There are no histrionics; Nadia is quiet, and so is the film. She and her teammates sit around in a room, rewatching their race, talking and drinking. The conversation meanders. Nadia is a little sad, a little sullen, a little lost. They’re joined by others from the men’s team, but nobody’s in any hurry to move on, and neither is the film.

But Nadia does eventually move on, through a night of clubbing and partying and drinking and drugs and sex that doesn’t bring her any closer to finding her post-swimming identity. There are times when Savard’s lack of acting experience shows, but she has a haunted look that conveys a lot without too many words.

For much of its running time, the movie plays out in silence; when there’s music, often as not it’s gentle washes of melody as part of an intricate sound design. The film occasionally feels aimless, but it does so quite deliberately because that’s how Nadia sees her life.

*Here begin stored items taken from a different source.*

-- ==== Sys2Proof/Machine/Operands.lean ====
section
/-! DEFINITION. The operand forms of the requests (spec/20_memory.md R68, R70, spec/30_encoding.md R91, R98): packed
bits, big-endian registers, byte-counts, and the bodies of the replies. -/

namespace Sys2Proof.Machine

/-- The byte whose bit `j` is `b j`, from bit 0 up (R9). -/
def byteOfBits (b : Nat → Bool) : Byte :=
  (BitVec.ofBool (b 7) ++ BitVec.ofBool (b 6) ++ BitVec.ofBool (b 5) ++ BitVec.ofBool (b 4)
    ++ BitVec.ofBool (b 3) ++ BitVec.ofBool (b 2) ++ BitVec.ofBool (b 1) ++ BitVec.ofBool (b 0) : BitVec 8)

/-- `ceil(n / 8)` in integers (R8). -/
def bytesForBits (n : Nat) : Nat := (n + 7) / 8

/-- Units of a bit bank packed LSB first, bit 0 of byte 0 the first unit, the unused high bits of the last byte zero
(R70, R140). -/
def packBits (units : List (BitVec 1)) : List Byte :=
  (List.range (bytesForBits units.length)).map fun k => byteOfBits fun j => (units.getD (8 * k + j) 0#1).getLsbD 0

/-- `data[i div 8][i mod 8]` (R141). -/
def packedBit (data : List Byte) (i : Nat) : BitVec 1 := BitVec.ofBool ((data.getD (i / 8) 0x00#8).getLsbD (i % 8))

/-- The first `n` bits of a packed array (R141): what is above them is ignored. -/
def unpackBits (data : List Byte) (n : Nat) : List (BitVec 1) := (List.range n).map (packedBit data)

/-- Registers as bytes, high byte first (R68, R142). -/
def registersToBytes (units : List Word) : List Byte := units.flatMap fun v => [hi8 v, lo8 v]

/-- `be16(data[2*i], data[2*i + 1])` (R143). -/
def packedRegister (data : List Byte) (i : Nat) : Word := be16 (data.getD (2 * i) 0x00#8) (data.getD (2 * i + 1) 0x00#8)

/-- The first `n` registers of a byte array (R143): bytes after them are ignored. -/
def bytesToRegisters (data : List Byte) (n : Nat) : List Word := (List.range n).map (packedRegister data)

/-- A request's slave identity and function code, `rx[0]` and `rx[1]` (R98, R160). -/
structure Header where
  id : Byte
  function : FunctionCode
deriving DecidableEq, Repr

/-- The header as bytes. -/
def headerBytes (h : Header) : List Byte := [h.id, functionByte h.function]

/-- Two fields of two bytes, high byte first (R68): the payload of every echo (R163), of "Return X" (R234) and of
function 11 (R260). -/
def twoFields (field1 field2 : Word) : List Byte := [hi8 field1, lo8 field1, hi8 field2, lo8 field2]

/-- The payload of a read response: the byte-count and the data (R98). -/
def countedData (byteCount : Nat) (data : List Byte) : List Byte := BitVec.ofNat 8 byteCount :: data

end Sys2Proof.Machine
end

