/-! ## startWait -/

@[simp] theorem startWait_mem : (startWait s).mem = s.mem := rfl
@[simp] theorem startWait_rxBuf : (startWait s).rxBuf = s.rxBuf := rfl
@[simp] theorem startWait_txBuf : (startWait s).txBuf = s.txBuf := rfl
@[simp] theorem startWait_rxState : (startWait s).rxState = s.rxState := rfl
@[simp] theorem startWait_rxLen : (startWait s).rxLen = s.rxLen := rfl
@[simp] theorem startWait_rxNeed : (startWait s).rxNeed = s.rxNeed := rfl
@[simp] theorem startWait_runStatus : (startWait s).runStatus = s.runStatus := rfl
@[simp] theorem startWait_listenOnly : (startWait s).listenOnly = s.listenOnly := rfl
@[simp] theorem startWait_messageCount : (startWait s).messageCount = s.messageCount := rfl
@[simp] theorem startWait_eventCount : (startWait s).eventCount = s.eventCount := rfl
@[simp] theorem startWait_crcErrorCount : (startWait s).crcErrorCount = s.crcErrorCount := rfl
@[simp] theorem startWait_diagnosticRegister : (startWait s).diagnosticRegister = s.diagnosticRegister := rfl
@[simp] theorem startWait_exceptionErrorCount : (startWait s).exceptionErrorCount = s.exceptionErrorCount := rfl
@[simp] theorem startWait_noResponseCount : (startWait s).noResponseCount = s.noResponseCount := rfl
@[simp] theorem startWait_t0 : (startWait s).t0 = s.tick := rfl
@[simp] theorem startWait_tick : (startWait s).tick = s.tick := rfl
@[simp] theorem startWait_cfg : (startWait s).cfg = s.cfg := rfl
@[simp] theorem startWait_inputs : (startWait s).inputs = s.inputs := rfl
@[simp] theorem startWait_txAnswers : (startWait s).txAnswers = s.txAnswers := rfl
@[simp] theorem startWait_cancelPending : (startWait s).cancelPending = s.cancelPending := rfl
@[simp] theorem startWait_line : (startWait s).line = s.line := rfl
@[simp] theorem startWait_hostReads : (startWait s).hostReads = s.hostReads := rfl
@[simp] theorem startWait_freeCount : (startWait s).freeCount = s.freeCount := rfl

At one point, she takes a turn on the team’s massage table and turns it into a therapy session of sorts, telling the massage therapist, “Maybe I have an abusive relationship with swimming.” When the trainer reminds her that swimming has allowed her to travel and see the world, she smiles sadly and says, “I only saw the pools.”

That, in a way, is the whole point of “Nadia, Butterfly”: to show us the part of elite sports that we know about – in this case, the pools – and then move beyond that and force us to look at the part we never see. For all the battles that Nadia wages when she’s in the water, this is a subdued and subtly powerful look at the unexpected perils of dry land.